Posts Tagged ‘weblog’

How to install Awstats Apache weblog statistics on Debian Squeeze GNU Linux

Monday, October 8th, 2012

I like using Webalizer to keep an eye in web of my access.log, however since the information it shows is a bit chaotic and much less than one in Awstats statistics, I decided to install awstats. I haven’t installed awstats for a long time so I have no exact memory how I previously did it and hence run quick search too see if there is information on specifics concerning Debian Squeeze. I did not find any specific article and therefore decided to write this short one to document how awstats install is done on Debian Squeeze Linux.

1. Installing awstats deb package

There is already a deb package so no need to hunt for specific perl CPAN modules and manually fulfill dependencies.

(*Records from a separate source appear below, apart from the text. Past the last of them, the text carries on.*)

-- ==== Sys2Proof/Tests/Slice0.lean ====
section
/-! SUPPORT. The model's own tests: terms that are not well formed, small steps checked against the manual, and for every statement
states and operands that meet what it assumes. -/

open Sys2Proof Sys2Proof.Machine Sys2Proof.Claims

namespace Sys2Proof.Tests

set_option Elab.async false

/-! States. -/

/-- The module out of power-on reset. -/
def up : State := { State.reset with power := ⟨true, false, false, false, 0, false, 3⟩ }

/-- The module with a graph queue enabled once. -/
def live : State := up.wf pgDevice R.DEVICE.DEV_STATE_STATE 4

/-- Power, reset over, not stopped. -/
theorem up_live : Up up ∧ Up live := by unfold Up; decide +kernel

/-! Ill-formed commands: one term for each check of `Instr.wellFormed`. -/

theorem test_wf_registerWrite : (Instr.registerWrite (.regs .bar0) (pgTempo + 2) 0).wellFormed = false ∧
    (Instr.registerWrite (.regs .bar0) 0x2000000 0).wellFormed = false ∧ (Instr.registerWrite (.regs .bar0) (pgTempo + 0x100) 0).wellFormed = true ∧
    (Instr.registerWrite .bar4 0x20000 0).wellFormed = false ∧ (Instr.registerWrite .bar4 12 0).wellFormed = true := by decide +kernel
theorem test_wf_badAccess : (Instr.badAccess .bar0 (pgTempo + 0x100) 4 true).wellFormed = false ∧
    (Instr.badAccess .bar0 pgTempo 3 true).wellFormed = false ∧ (Instr.badAccess .bar0 pgTempo 8 true).wellFormed = true := by decide +kernel
theorem test_wf_pairs : (Instr.pairLoRead (.regs .bar0) (pgTempo + 1)).wellFormed = false ∧ (Instr.pairHiWrite .bar0 (pgTempo + 1) 0).wellFormed = false := by
  decide +kernel
theorem test_wf_pages : ∀ b ∈ [0x1001, 0x1FFF000], (Instr.quiesce .bar0 b true).wellFormed = false ∧
    (Instr.blockReset .bar0 b).wellFormed = false ∧ (Instr.blockResetDone b).wellFormed = false ∧
    (Instr.pageEnable .bar0 b true).wellFormed = false ∧ (Instr.intStatusClear .bar0 b 0 0).wellFormed = false ∧
    (Instr.intEnableWrite .bar0 b 0).wellFormed = false ∧ (Instr.intSet .bar0 b 0).wellFormed = false := by decide +kernel
theorem test_wf_hostMemWrite : (Instr.hostMemWrite 0 []).wellFormed = false ∧
    (Instr.hostMemWrite (30517 * 0x10000000) [0]).wellFormed = false ∧ (Instr.hostMemWrite 0 [1]).wellFormed = true := by decide +kernel
theorem test_wf_hostMemRead : (Instr.hostMemRead (30517 * 0x10000000)).wellFormed = false := by decide +kernel
theorem test_wf_backInvalidate : (Instr.backInvalidateResponse 0).wellFormed = false ∧
    (Instr.backInvalidateResponse (0x40000000000 / 64)).wellFormed = true := by decide +kernel
theorem test_wf_cxlLink : (Instr.cxlLinkChange ⟨3, 0, true, false, false, false⟩).wellFormed = false := by decide +kernel
theorem test_wf_spdm : (Instr.spdmRequest ⟨false, .measurement 0⟩).wellFormed = false ∧
    (Instr.spdmRequest ⟨false, .measurement 5⟩).wellFormed = false := by decide +kernel
theorem test_wf_ide : (Instr.ideIntegrityFailure 0 ⟨.mem, .memWrite 0 []⟩).wellFormed = false ∧
    (Instr.ideIntegrityFailure 0 ⟨.io, .regWrite .bar4 2 0⟩).wellFormed = false := by decide +kernel
theorem test_wf_retire : (Instr.retireCtlRetire .bar0 0 68).wellFormed = false ∧ (Instr.retireCtlReinstate .bar0 0 68).wellFormed = false ∧
    (Instr.retireCtlRetire .bar0 0 67).wellFormed = true := by decide +kernel
theorem test_wf_dram : (Instr.dramReadComplete 32 .good).wellFormed = false ∧
    (Instr.dramReadComplete 0xC0000000000 .good).wellFormed = false := by decide +kernel
theorem test_wf_flit : (Instr.flitReceive 0 [] (.corrected 0)).wellFormed = false := by decide +kernel

/-! Registers and interrupts. -/

theorem witness_StepKeepsCanonicalForm : up.Canonical ∧ ∃ t, step up = .next t :=
  ⟨⟨⟨List.Pairwise.nil, by decide⟩, rfl, List.Pairwise.nil⟩, _, rfl⟩

theorem witness_StepsKeepQueueAndFuses : ∃ t, step { up with pending := [.tempoTick, .idcode] } = .next t := ⟨_, rfl⟩

/-- A command answers a next state with a property. -/
def gives (c : Instr) (s : State) (p : State → Bool) : Bool := match exec c s with
  | .next t => p t
  | _ => false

Installation is as straight as any other deb package:


debian:~# apt-get install --yes awstats
...

2. Change basic awstats.conf configurations to make it properly working

First thing to do immediately after install is to set the primary SiteDomain= for which Awstats will process site statistics.

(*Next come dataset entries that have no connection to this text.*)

-- ==== Sys2Proof/Machine/Step.lean ====
section
/-! DEFINITION. One step: the turn of the agent that `turns` names next (spec/60_exceptions.md R276). With no turn left
the block waits for a call (spec/70_reset_and_hazards.md R290). -/

namespace Sys2Proof.Machine

/-- One atomic step (20_memory.md R71). -/
def step (s : State) : Host.Outcome State Fault Refusal :=
  match s.turns with
  | [] => .next s
  | a :: ts =>
    match fetch a (s.withTurns ts) with
    | .idle => .next (s.withTurns ts)
    | .run i s' => exec i s'
    | .refuse r => .refused r

/-- `s` with the word `w` of `nbits` bits, as spec/opcode_table.json numbers it, as the very next call. -/
def State.withFetchWord (s : State) (nbits w : Nat) : State := s.placeCall (tableWord nbits w)

end Sys2Proof.Machine
end

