-- ==== Sys2Proof/Machine/Core.lean ====
section
/-! DEFINITION. The machine behind the host's interface (Host/Core.lean). -/

def Sys2Proof.core : Host.Core :=
  { State := Sys2Proof.Machine.State,
    Fault := Sys2Proof.Machine.Fault,
    Refusal := Sys2Proof.Machine.Refusal,
    step := Sys2Proof.Machine.step,
    reset := Sys2Proof.Machine.State.reset }
end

For that in the beginning (first line) of /etc/awstats/awstats.conf add directive:


SiteDomain="www.your-domain-name.com"

Substitution www.your-domain-name.com with whatever your primary domain will be.

Next in /etc/awstats/awstats.conf change value for DNSLookup. By default DNSLookup is 1, which means each of the IP request in /var/log/apache2/access.log is attempted be resolved via separate DNS request; Most IP Addresses that have quieried Apache webserver however miss proper PTR DNS record and hence attempts to be resolved fail after 10 to 20 seconds.
The overall result of this is processing execution of /var/log/apache2/access.log takes hours in case access.log is >100MB or so. This slow processing slowness is due to failed DNS requests. Besides that it does useless hundreds of queries to DNS servers which take up bandwidth for nothing …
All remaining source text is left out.